EXERCISE DESCRIPTION
Retype word for word the lines of the data below, from the first to the one bearing "behind them. -/", with that one included.

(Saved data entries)

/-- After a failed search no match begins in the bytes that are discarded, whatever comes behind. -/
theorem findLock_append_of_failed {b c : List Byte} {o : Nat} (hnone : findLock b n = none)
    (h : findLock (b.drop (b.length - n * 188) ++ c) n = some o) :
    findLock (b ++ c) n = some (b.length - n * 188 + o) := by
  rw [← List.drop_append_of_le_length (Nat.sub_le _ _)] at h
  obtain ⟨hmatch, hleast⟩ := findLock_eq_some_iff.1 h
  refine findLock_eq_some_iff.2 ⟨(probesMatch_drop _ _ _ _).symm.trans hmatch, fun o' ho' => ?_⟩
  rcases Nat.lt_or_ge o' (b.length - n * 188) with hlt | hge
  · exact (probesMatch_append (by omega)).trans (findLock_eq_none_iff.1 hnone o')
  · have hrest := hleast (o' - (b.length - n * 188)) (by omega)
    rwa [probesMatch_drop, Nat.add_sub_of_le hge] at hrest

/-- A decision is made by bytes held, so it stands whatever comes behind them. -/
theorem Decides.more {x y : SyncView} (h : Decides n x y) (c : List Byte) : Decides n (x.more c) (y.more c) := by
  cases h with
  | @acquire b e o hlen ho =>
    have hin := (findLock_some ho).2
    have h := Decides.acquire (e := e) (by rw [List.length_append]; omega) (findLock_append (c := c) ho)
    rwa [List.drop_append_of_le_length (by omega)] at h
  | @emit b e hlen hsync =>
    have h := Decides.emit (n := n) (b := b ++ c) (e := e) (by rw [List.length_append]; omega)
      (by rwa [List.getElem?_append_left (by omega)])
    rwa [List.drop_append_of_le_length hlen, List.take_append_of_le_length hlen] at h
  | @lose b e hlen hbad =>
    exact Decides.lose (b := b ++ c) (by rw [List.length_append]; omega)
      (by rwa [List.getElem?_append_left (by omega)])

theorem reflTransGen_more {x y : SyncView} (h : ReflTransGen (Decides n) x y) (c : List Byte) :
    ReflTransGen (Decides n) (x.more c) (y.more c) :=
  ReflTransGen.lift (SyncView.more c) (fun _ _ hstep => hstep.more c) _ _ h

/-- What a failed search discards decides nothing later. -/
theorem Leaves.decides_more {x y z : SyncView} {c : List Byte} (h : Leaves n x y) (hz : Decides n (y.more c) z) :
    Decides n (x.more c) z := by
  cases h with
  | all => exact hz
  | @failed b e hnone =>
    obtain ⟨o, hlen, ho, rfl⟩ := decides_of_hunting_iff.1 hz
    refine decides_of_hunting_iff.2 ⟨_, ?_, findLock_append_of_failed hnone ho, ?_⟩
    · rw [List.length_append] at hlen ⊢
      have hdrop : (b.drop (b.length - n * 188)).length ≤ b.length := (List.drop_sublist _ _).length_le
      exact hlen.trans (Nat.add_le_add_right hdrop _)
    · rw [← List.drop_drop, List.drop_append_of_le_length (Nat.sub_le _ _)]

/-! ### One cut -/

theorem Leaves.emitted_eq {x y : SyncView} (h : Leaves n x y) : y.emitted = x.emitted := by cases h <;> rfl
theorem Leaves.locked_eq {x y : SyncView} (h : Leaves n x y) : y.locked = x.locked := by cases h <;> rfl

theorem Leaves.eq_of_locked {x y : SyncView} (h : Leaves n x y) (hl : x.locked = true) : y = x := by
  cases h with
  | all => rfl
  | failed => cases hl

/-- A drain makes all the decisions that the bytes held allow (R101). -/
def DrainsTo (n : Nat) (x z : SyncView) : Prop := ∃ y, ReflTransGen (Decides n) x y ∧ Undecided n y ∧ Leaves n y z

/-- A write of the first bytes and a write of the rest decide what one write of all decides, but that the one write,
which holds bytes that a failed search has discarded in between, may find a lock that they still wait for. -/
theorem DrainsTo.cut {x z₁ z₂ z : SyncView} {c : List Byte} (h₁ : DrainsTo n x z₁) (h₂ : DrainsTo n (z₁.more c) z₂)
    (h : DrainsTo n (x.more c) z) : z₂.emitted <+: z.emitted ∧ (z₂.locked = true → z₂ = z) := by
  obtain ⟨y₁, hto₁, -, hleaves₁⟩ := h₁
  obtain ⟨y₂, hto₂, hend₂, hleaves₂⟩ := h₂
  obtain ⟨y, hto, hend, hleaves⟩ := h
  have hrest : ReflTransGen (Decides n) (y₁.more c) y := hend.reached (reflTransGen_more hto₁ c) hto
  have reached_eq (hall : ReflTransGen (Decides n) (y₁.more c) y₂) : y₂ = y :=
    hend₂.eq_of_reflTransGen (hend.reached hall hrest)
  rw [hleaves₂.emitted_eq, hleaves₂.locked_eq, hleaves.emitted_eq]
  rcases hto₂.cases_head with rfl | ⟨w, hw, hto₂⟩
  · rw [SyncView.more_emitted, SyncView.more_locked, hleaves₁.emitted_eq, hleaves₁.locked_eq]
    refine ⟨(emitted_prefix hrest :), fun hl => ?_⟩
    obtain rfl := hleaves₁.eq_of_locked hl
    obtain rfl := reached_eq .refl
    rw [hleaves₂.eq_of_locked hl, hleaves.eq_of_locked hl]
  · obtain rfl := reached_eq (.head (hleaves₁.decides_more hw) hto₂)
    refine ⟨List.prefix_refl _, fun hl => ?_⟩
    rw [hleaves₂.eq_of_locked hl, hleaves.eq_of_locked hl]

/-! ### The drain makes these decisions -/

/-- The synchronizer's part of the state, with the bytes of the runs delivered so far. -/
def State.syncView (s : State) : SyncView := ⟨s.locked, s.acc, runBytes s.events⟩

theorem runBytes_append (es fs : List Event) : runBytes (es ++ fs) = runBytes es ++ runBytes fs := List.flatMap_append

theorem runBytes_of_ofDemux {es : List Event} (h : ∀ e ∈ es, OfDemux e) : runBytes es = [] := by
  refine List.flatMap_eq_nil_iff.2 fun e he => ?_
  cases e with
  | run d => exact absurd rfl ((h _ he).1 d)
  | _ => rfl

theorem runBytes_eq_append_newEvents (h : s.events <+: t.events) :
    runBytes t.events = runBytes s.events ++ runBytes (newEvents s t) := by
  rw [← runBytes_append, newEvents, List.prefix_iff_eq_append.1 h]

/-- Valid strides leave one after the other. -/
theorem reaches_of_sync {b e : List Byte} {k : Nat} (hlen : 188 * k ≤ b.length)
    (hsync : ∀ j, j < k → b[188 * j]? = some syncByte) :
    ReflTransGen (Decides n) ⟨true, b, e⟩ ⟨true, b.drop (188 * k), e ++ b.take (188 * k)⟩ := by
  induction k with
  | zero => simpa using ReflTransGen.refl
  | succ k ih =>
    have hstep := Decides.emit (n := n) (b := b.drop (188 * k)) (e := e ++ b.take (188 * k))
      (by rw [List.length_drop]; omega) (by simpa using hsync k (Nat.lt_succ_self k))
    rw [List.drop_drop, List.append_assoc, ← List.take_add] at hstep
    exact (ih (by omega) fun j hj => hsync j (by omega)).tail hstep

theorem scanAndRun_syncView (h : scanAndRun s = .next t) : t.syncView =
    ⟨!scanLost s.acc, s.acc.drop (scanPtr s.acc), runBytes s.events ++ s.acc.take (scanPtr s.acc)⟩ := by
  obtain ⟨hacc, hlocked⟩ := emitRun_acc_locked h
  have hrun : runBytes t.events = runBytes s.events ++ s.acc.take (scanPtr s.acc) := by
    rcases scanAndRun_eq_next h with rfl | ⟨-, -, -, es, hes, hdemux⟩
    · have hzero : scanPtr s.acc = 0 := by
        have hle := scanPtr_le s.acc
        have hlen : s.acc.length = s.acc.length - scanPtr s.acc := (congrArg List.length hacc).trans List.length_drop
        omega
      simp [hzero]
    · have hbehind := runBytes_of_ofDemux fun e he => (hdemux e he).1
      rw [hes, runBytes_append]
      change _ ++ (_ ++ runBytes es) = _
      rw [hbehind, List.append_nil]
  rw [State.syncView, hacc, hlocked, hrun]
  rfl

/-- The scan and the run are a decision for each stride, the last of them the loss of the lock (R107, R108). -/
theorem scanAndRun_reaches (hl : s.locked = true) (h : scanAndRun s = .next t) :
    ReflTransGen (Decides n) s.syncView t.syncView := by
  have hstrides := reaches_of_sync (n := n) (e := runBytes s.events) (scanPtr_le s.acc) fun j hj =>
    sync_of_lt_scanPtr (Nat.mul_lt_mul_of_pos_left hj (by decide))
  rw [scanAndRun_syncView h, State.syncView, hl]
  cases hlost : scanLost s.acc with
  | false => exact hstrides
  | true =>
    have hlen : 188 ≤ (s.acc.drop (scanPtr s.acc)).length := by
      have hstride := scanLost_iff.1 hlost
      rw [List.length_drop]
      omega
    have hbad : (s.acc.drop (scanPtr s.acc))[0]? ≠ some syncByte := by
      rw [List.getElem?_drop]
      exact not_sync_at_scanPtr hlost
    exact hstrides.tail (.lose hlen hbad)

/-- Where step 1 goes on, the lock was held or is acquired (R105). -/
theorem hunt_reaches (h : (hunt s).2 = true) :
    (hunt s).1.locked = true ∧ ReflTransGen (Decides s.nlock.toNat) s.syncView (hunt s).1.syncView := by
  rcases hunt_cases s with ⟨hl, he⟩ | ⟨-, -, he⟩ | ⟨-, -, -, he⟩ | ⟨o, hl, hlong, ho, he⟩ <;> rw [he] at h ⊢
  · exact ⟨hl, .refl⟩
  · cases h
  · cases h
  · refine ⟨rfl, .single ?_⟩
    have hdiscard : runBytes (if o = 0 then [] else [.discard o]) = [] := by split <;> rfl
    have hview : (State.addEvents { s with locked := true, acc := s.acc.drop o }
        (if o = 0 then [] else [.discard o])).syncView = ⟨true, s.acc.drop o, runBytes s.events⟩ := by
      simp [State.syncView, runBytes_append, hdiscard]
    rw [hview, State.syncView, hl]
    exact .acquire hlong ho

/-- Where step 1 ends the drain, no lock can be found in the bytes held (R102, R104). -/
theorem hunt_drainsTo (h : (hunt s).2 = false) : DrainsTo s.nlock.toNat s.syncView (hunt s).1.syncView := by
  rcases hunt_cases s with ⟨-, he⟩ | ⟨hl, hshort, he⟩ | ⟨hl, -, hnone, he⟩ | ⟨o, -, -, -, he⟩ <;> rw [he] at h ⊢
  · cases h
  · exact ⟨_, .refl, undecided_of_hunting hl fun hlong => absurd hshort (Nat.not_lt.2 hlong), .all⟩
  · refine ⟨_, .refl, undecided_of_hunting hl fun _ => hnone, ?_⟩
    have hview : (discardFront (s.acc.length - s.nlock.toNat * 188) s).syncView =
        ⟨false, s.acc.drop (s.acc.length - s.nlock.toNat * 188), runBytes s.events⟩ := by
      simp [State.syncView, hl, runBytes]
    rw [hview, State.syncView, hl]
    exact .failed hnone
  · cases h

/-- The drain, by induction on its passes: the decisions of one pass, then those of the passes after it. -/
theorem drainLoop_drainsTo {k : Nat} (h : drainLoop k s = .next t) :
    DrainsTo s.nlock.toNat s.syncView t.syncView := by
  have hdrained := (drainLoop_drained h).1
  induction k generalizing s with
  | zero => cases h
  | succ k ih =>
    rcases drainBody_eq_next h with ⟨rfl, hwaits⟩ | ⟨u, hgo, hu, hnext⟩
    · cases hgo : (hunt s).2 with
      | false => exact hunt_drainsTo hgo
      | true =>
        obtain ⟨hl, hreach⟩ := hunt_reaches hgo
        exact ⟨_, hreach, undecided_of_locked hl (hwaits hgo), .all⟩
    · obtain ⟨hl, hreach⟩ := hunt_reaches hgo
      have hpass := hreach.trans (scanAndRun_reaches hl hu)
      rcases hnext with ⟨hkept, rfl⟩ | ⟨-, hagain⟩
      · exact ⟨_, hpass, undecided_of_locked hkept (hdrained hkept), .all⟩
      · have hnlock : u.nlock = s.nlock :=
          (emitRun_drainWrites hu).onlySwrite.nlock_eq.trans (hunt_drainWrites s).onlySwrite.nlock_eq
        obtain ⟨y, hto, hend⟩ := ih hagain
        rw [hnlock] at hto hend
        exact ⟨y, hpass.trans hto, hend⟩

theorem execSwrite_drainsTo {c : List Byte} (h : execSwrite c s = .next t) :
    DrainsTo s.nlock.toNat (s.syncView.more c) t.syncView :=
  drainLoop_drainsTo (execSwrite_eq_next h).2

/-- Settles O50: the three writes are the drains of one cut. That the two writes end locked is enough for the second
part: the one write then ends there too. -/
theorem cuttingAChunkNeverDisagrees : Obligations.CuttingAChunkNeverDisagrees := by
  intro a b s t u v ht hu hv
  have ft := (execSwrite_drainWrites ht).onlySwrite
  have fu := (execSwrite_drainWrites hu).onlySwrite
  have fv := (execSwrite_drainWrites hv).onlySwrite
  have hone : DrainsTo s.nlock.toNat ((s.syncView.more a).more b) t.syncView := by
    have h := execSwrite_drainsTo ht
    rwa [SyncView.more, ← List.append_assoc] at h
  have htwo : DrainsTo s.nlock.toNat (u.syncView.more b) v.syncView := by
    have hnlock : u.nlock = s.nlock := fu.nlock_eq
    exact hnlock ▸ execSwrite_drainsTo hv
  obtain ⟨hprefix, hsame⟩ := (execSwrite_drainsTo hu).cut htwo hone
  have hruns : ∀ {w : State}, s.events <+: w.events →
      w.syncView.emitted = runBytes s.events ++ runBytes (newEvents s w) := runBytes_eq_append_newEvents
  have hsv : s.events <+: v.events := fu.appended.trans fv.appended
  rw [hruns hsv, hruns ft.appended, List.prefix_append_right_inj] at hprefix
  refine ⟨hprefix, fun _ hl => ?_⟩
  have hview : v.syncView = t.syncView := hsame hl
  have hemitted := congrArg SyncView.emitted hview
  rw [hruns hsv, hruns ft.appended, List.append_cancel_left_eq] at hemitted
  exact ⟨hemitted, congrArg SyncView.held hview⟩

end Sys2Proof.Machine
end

ANSWER BELOW
/-- After a failed search no match begins in the bytes that are discarded, whatever comes behind. -/
theorem findLock_append_of_failed {b c : List Byte} {o : Nat} (hnone : findLock b n = none)
    (h : findLock (b.drop (b.length - n * 188) ++ c) n = some o) :
    findLock (b ++ c) n = some (b.length - n * 188 + o) := by
  rw [← List.drop_append_of_le_length (Nat.sub_le _ _)] at h
  obtain ⟨hmatch, hleast⟩ := findLock_eq_some_iff.1 h
  refine findLock_eq_some_iff.2 ⟨(probesMatch_drop _ _ _ _).symm.trans hmatch, fun o' ho' => ?_⟩
  rcases Nat.lt_or_ge o' (b.length - n * 188) with hlt | hge
  · exact (probesMatch_append (by omega)).trans (findLock_eq_none_iff.1 hnone o')
  · have hrest := hleast (o' - (b.length - n * 188)) (by omega)
    rwa [probesMatch_drop, Nat.add_sub_of_le hge] at hrest

/-- A decision is made by bytes held, so it stands whatever comes behind them. -/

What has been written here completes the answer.